Records supplied.
-- ==== Sys2Proof/Machine/Issue.lean ====
section
/-!
DEFINITION. Issue on a sequencer (spec/05 R93): which group is ready, which one a sequencer picks, how the next
word of its gate is fetched and read (spec/03 R50, R51, R57).
-/
namespace Sys2Proof.Machine

/-- R268: a barrier of a crew or of a cluster. -/
def barrierOf (s : State) (cluster : Bool) (key n : Nat) : Barrier :=
  if cluster then smGet Barrier.zero s.cbars (key * 8 + n)
  else match smFind s.crews key with
    | some c => smGet Barrier.zero c.bars n
    | none => Barrier.zero

/-- The items of a group in flight that meet a test. -/
def flightCount (s : State) (g : Group) (test : ItemKind → Bool) : Nat :=
  (s.items.filter fun e => e.2.owner == g.uid && inFlight e.2 && test e.2.kind).length

/-- A copy. -/
def isCopy (x : ItemKind) : Bool := match x with | .copy _ => true | _ => false

/-- A list instruction. -/
def isList (x : ItemKind) : Bool := match x with | .list _ => true | _ => false

/-- A job of `GJOB`. -/
def isJob (x : ItemKind) : Bool := match x with | .job j => j.fold.isNone | _ => false

/-- R203, R215: a copy or list instruction in flight, issued before item `since`, writes bytes of a cluster's scratch. -/
def copiesInto (s : State) (cluster off len since : Nat) : Bool :=
  s.items.any fun e => decide (e.1 < since) && inFlight e.2 && (match e.2.kind with
    | .copy c => !c.store && !c.core && c.place == cluster && rangesMeet c.off c.len off len
    | .list l => !l.scatter && !l.core && l.place == cluster && rangesMeet l.off l.len off len
    | _ => false)

/-- R242: the closed batches of a group that are not complete. -/
def openBatches (g : Group) : Nat := (g.batches.filter fun b => !b.complete).length

/-- R93, R270, R308: what a group waits for has come. -/
def waitOver (s : State) (k : Nat) (g : Group) : Bool :=
  match g.wait with
  | .none => true
  | .req id => (smFind s.reqs id).isNone
  | .bar cluster key n round => (barrierOf s cluster key n).round != round
  | .item id => match smFind s.items id with
    | none => true
    | some x => !inFlight x
  | .batch n => g.batches.all fun b => n < b.num || b.complete
  | .batchRoom => openBatches g < 16
  | .copyRoom => flightCount s g isCopy < 256
  | .listRoom => flightCount s g isList < 16
  | .jobRoom => flightCount s g isJob < 16
  | .engine tiles => !tilesBusy s k tiles
  | .moves queued => queueLength s k != queued
  | .bytes cluster place store ranges => !scratchHeld s cluster place store ranges
  | .lines addrs bytes => !accessWaits s g.part (coreOfKey k) addrs bytes

/-- R93: a group is ready when its next instruction can issue. -/
def groupReady (s : State) (k : Nat) (g : Group) : Bool :=
  waitOver s k g && (match g.ctl with
    | .between => boundaryReady s k g
    | .run _ => true)

/-- R93: the ready groups of a sequencer with their keys, slots ascending. -/
def readyGroups (s : State) (core seq : Nat) : List (Nat × Group) :=
  s.groups.filter fun e => e.1 / 8 == core * 4 + seq && groupReady s e.1 e.2

/-- R93: a sequencer's turn. -/
def seqOf (s : State) (q : Nat) : Seq := smGet Seq.zero s.seqs q

/-- R93: a cycle has passed since the last issue of a sequencer in which it issued nothing: a dependence stall. -/
def stalled (s : State) (q : Seq) : Bool := q.last.any fun c => c + 1 != s.cycle

/-- R93 step 1: the current group goes on: it is ready, no group of a higher class is, and it has not issued 256 times
while another of its class or higher is ready. A cycle in which the sequencer issued nothing ended its turn. -/
def currentGroup (s : State) (core seq : Nat) (ready : List (Nat × Group)) : Option (Nat × Group) :=
  let q := seqOf s (core * 4 + seq)
  if stalled s q then none
  else match q.slot with
    | none => none
    | some sl =>
      match ready.find? fun e => e.1 % 8 == sl with
      | none => none
      | some e =>
        if ready.any fun x => e.2.cls < x.2.cls then none
        else if q.streak ≥ 256 && ready.any fun x => x.1 ≠ e.1 && e.2.cls ≤ x.2.cls then none
        else some e

/-- R93 step 2: whether `b` is picked before `a`: a higher class, then the last issue further back. Ties go to the
lower slot, which comes first. -/
def pickedBefore (a b : Group) : Bool :=
  if a.cls = b.cls then
    match a.lastIssue, b.lastIssue with
    | none, _ => false
    | some _, none => true
    | some x, some y => y < x
  else a.cls < b.cls

/-- R93 step 2: the group that a sequencer picks. -/
def freshGroup (ready : List (Nat × Group)) : Option (Nat × Group) :=
  ready.foldl (fun acc e => match acc with
    | none => some e
    | some a => if pickedBefore a.2 e.2 then some e else acc) none

/-- R93: the group that a sequencer issues from. -/
def pickGroup (s : State) (core seq : Nat) : Option (Nat × Group) :=
  let ready := readyGroups s core seq
  match currentGroup s core seq ready with
  | some e => some e
  | none => freshGroup ready

/-- R93: the turn of a sequencer's current group goes on. -/
def goesOn (s : State) (core seq : Nat) : Bool := (currentGroup s core seq (readyGroups s core seq)).isSome

/-- R93: the picked group has the turn; an instruction counts as an issue, a word of gate code outside a run does not. -/
def takeTurn (s : State) (k : Nat) (g : Group) (counts : Bool) : State × Group :=
  let q := seqOf s (k / 8)
  let n := if q.slot = some (k % 8) then q.streak else 0
  ({ s with seqs := smSet Seq.zero s.seqs (k / 8)
              { slot := some (k % 8), streak := if counts then n + 1 else n, last := some s.cycle }, cur := some k
            prevIssue := g.lastIssue },
   { g with wait := .none, lastIssue := if counts then some s.cycle.toNat else g.lastIssue })

/-- The words of code from an address, until a page that is not mapped. -/
def fetchWords (s : State) (p va n : Nat) : List Word :=
  match n with
  | 0 => []
  | n + 1 =>
    match readVa s p va 4 with
    | some w => BitVec.ofNat 32 w :: fetchWords s p (va + 4) n
    | none => []

/-- What an issue comes to: no group is ready, a state is reached, an instruction is to be executed, or the gate's code
breaks R105. -/
inductive Plan where
  | idle
  | done (s : State)
  | run (i : Instr) (s : State)
  | broken

/-- R57: an instruction that cannot be read: every selected lane traps. -/
def trapWords (s : State) (k : Nat) (g : Group) (r : Run) (ws : List Word) (e : DecodeError) : State :=
  let cause := match e with
    | .illegalInstruction => causeIllegalInstruction
    | .illegalOperand => causeIllegalOperand
  trapRead s k g r ws cause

Work required. Write out exactly the lines above from the line with "breaks R105. -/" through the line with "def trapWords (s", both of them included, and leave out all other lines.

Task output.
breaks R105. -/
inductive Plan where
  | idle
  | done (s : State)
  | run (i : Instr) (s : State)
  | broken

/-- R57: an instruction that cannot be read: every selected lane traps. -/
def trapWords (s : State) (k : Nat) (g : Group) (r : Run) (ws : List Word) (e : DecodeError) : State :=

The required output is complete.